Each commit message captures the deliverables, rationale, and the smoke tests that were run to validate it. Read those in preference to any summary here.

---

14. Maintenance contract

The previous §14 was the plan for Phases 8–11. All four shipped, so the plan moved into §9. This section now codifies the rule that produced this file in the first place — don't lose it on a context reset.

After every commit that completes a phase or substantive change:

1. Commit the code first. A commit message that captures what changed, why, and how it was verified is the canonical record.
2. Update §9. If the work matched a planned phase, move it from Upcoming → Shipped with the SHA. If it didn't match a planned phase (hotfix, infra fix, etc.), insert it inline with the SHA.
3. Update §13. Append the new SHA to the git history block.
4. If new files / directories were added or moved, refresh §3.
5. If the test count changed, update §11's expected count.
6. Commit the SPEC.md update as its own commit. Keeping it separate means a git revert of the code revert leaves the doc honest by reverting alongside.
7. If the change affects the resume prompt in §12 (e.g. a new "next phase" or a deferred-work item gets resolved), update that too.

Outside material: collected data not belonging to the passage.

theorem fenceField_frame (fd reason : Nat) : Frame.fieldFence.Holds s (s.fenceField fd reason) := by
  rw [State.fenceField_eq]
  exact (s.cutFbist_frame fd).wider.trans (Frame.on fun _ =>
    (((State.raise_frame _ _ _ _ _).trans (State.dieFenced_frame _ _ _).wider).trans (State.dieStopped_frame _ _).wider).trans
      (State.instsStopped_frame _ _))

/-! ### The registers -/

/-- Beside the fence itself a field die's fence changes only the timers, cells and the marks of a soak or a test that ends. -/
def fieldStopRegs : List Reg :=
  [.FENCE_FSTAT, .FSYS_FFSTAT, .LANE_LCTL, .LBIST_REC, .LBIST_STAT, .LBIST_MISR0, .LBIST_MISR1, .LBIST_PDONE, .SYSCTL_SEAL, .FSYS_SEAL, .HC_HSTAT] ++
    unitRegs U.ftimer

theorem endJob_fieldStop (ld e fstatus result : Nat) : RegsWithin fieldStopRegs s (s.endJob ld e fstatus result) :=
  (s.endJob_change ld e fstatus result []).regsWithin (by simp)

theorem dropSoak_fieldStop (fstatus result : Nat) : RegsWithin fieldStopRegs s (s.dropSoak fstatus result) := by
  unfold State.dropSoak
  split
  · exact .refl _ _
  · refine (RegsWithin.trans ?_ (State.endJob_fieldStop _ _ _ _ _)).trans (.on (.trans (.put _ _ _ _ _ ?_) (.put _ _ _ _ _ ?_)))
    · exact .ofRegs _ rfl
    all_goals decide

theorem soakField_fieldStop (fd : Nat) : RegsWithin fieldStopRegs s (s.soakField fd) := by
  unfold State.soakField
  split
  · exact .on (s.dropSoak_fieldStop _ _)
  · exact .refl _ _

theorem gateClosed_fieldStop : RegsWithin fieldStopRegs s s.gateClosed := by
  unfold State.gateClosed
  dsimp only
  split
  · split
    · exact (RegsWithin.ofRegs _ rfl).trans (State.dropSoak_fieldStop _ _ _)
    · exact .ofRegs _ rfl
  · exact .ofRegs _ rfl

theorem gateFell_fieldStop (die : Nat) : RegsWithin fieldStopRegs s (s.gateFell die) := by
  refine .trans (.on (.put _ _ _ _ _ ?_)) (.on (State.gateClosed_fieldStop _))
  unfold sealFld
  split <;> decide

theorem dieFenced_fieldStop (fd reason : Nat) :
    RegsWithin fieldStopRegs (s.raise U.field (fdie fd) 0 reason) (s.dieFenced fd reason) :=
  ((State.soakField_fieldStop _ _).trans (.put _ _ _ _ _ (by decide))).trans (.on (State.gateFell_fieldStop _ _))

theorem idleTimer_fieldStop {die : Nat} (h : 2 ≤ die) (n : Nat) : RegsWithin fieldStopRegs s (s.idleTimer die n) := by
  unfold State.idleTimer
  dsimp only
  rw [decide_eq_false (by omega), Bool.false_and, State.on_false]
  exact ((s.onFence_unit_regs _ _ _).trans (.ofRegs _ rfl)).wider (by rw [if_neg (by omega)]; decide)

theorem revokeFieldOn_fieldStop (fd code : Nat) : RegsWithin fieldStopRegs s (s.revokeFieldOn fd code) :=
  .each (fun s n _ => s.idleTimer_fieldStop (by simp [fdie]) n) s

theorem fenceOn_fieldStop (kind die idx reason : Nat) : RegsWithin fieldStopRegs s (s.fenceOn kind die idx reason) := .ofRegs _ rfl

theorem logFence_fieldStop (die kind idx reason : Nat) : RegsWithin fieldStopRegs s (s.logFence die kind idx reason) := by
  unfold State.logFence
  refine RegsWithin.trans ?_ (.on (.put _ _ _ _ _ ?_))
  · exact .ofRegs _ rfl
  · decide

theorem fenceInst_fieldStop (die iid reason : Nat) : RegsWithin fieldStopRegs s (s.fenceInst die iid reason) := by
  unfold State.fenceInst
  exact .after (.on (State.fenceOn_fieldStop _ _ _ _ _))
    (.after (.on (State.fenceOn_fieldStop _ _ _ _ _)) (.on (State.logFence_fieldStop _ _ _ _ _)))

theorem instsStopped_fieldStop (fd : Nat) : RegsWithin fieldStopRegs s (s.instsStopped fd) :=
  (RegsWithin.ofRegs _ rfl).trans (.each (fun s _ _ => s.fenceInst_fieldStop _ _ _) _)

theorem switchOff_regs (fd t : Nat) : RegsWithin [.TERM_HSTAT] s (s.switchOff fd t) := by
  unfold State.switchOff
  exact .after (t := (s.put F.TERM_HSTAT_PENA (fdie fd) t 0).put F.TERM_HSTAT_HENA (fdie fd) t 0) (.ofRegs _ rfl)
    (.after (.put _ _ _ _ _ (by decide)) (.put _ _ _ _ _ (by decide)))

theorem termsOff_regs (fd : Nat) : RegsWithin [.TERM_HSTAT] s (s.termsOff fd) := .each (fun s _ _ => s.switchOff_regs _ _) s

/-- From the terminals off on, only those registers change. -/
theorem termsOff_dieStopped (fd : Nat) : RegsWithin fieldStopRegs (s.termsOff fd) (s.dieStopped fd) :=
  ((State.revokeFieldOn_fieldStop _ _ _).trans (State.revokeFieldOn_fieldStop _ _ _)).trans
    (.each (fun _ _ _ => .put _ _ _ _ _ (by decide)) _)

theorem get_fenceField_on {fd reason : Nat} (h : s.fenced U.field (fdie fd) 0 = false) {k : Nat} (hk : k < 64) :
    (s.fenceField fd reason).get F.TERM_HSTAT_PENA (fdie fd) k = 0 ∧ (s.fenceField fd reason).get F.TERM_HSTAT_HENA (fdie fd) k = 0 := by
  have hf : (s.cutFbist fd).fenced U.field (fdie fd) 0 = false :=
    ((s.cutFbist_frame fd).same (State.fenced · U.field (fdie fd) 0)).trans h
  rw [State.fenceField_eq, h, Bool.not_false, State.on_true]
  have hrest := (((s.cutFbist fd).dieFenced fd reason).termsOff_dieStopped fd).trans (State.instsStopped_fieldStop _ fd)
  have hoff := State.get_termsOff ((s.cutFbist fd).dieFenced fd reason) (fd := fd) hk
  exact ⟨(hrest _ _ _ (by decide)).trans hoff.1, (hrest _ _ _ (by decide)).trans hoff.2⟩

/-! ### The fences -/

theorem fence_fenceInst (die iid reason : Nat) {k : Nat} (hk : k ≠ U.inst) (d i : Nat) :
    (s.fenceInst die iid reason).fence k d i = s.fence k d i := by
  have hon (t : State) (c : Bool) (ch : Nat) : (t.on c fun s => s.fenceOn U.inst ch iid reason).fence k d i = t.fence k d i :=
    State.on_same (fun s => s.fence k d i) (by rw [State.fenceOn_eq, State.fence_setFence, if_neg (fun h => hk h.1)])
  unfold State.fenceInst
  dsimp only
  rw [hon, hon]
  exact State.on_same (fun s => s.fence k d i) (State.fence_congr (s.logFence_fences _ _ _ _) _ _ _)

theorem fenced_fenceOn (kind die idx reason k d i : Nat) : (s.fenceOn kind die idx reason).fenced k d i =
    (decide (k = kind ∧ d = die ∧ i = idx) || s.fenced k d i) := by
  rw [State.fenced, State.fenceOn_eq, State.fence_setFence]
  split <;> simp_all [State.raisedFence, State.fenced]

/-- Fencing one of the instances fences it on channel H, and takes no fence away from the others. -/
theorem instFencedH_fenceInst (die iid reason : Nat) : (s.fenceInst die iid reason).instFencedH iid = true ∧
    ∀ j, s.instFencedH j = true → (s.fenceInst die iid reason).instFencedH j = true := by
  have hlog (j : Nat) : (s.on (!(s.instFencedP iid && s.instFencedH iid)) fun s => s.logFence die U.inst iid reason).instFencedH j =
      s.instFencedH j :=
    State.on_same (fun s => s.instFencedH j) (congrArg Fence.on (State.fence_congr (s.logFence_fences _ _ _ _) _ _ _))
  have hP (t : State) (c : Bool) (j : Nat) : (t.on c fun s => s.fenceOn U.inst 0 iid reason).instFencedH j = t.instFencedH j :=
    State.on_same (fun s => s.instFencedH j) (by rw [State.instFencedH, State.fenced_fenceOn]; simp [State.instFencedH])
  unfold State.fenceInst
  dsimp only
  constructor
  · rw [State.on_apply (State.instFencedH · iid)]
    split
    · rw [State.instFencedH, State.fenced_fenceOn]; simp
    · next h => rw [hP, hlog]; simpa using h
  · intro j hj
    rw [State.on_apply (State.instFencedH · j)]
    split
    · rw [State.instFencedH, State.fenced_fenceOn, ← State.instFencedH, hP, hlog, hj, Bool.or_true]
    · rw [hP, hlog, hj]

Why: a fresh Claude session starts by reading this file. Stale status here is the single biggest source of duplicated or wrong work. Keeping the file truthful costs ~2 minutes per phase; recovering from a stale file costs more.

If you skip these steps, the next session will eventually notice and have to rebuild the picture from git log and the codebase. That's recoverable, but a regression from why this file exists.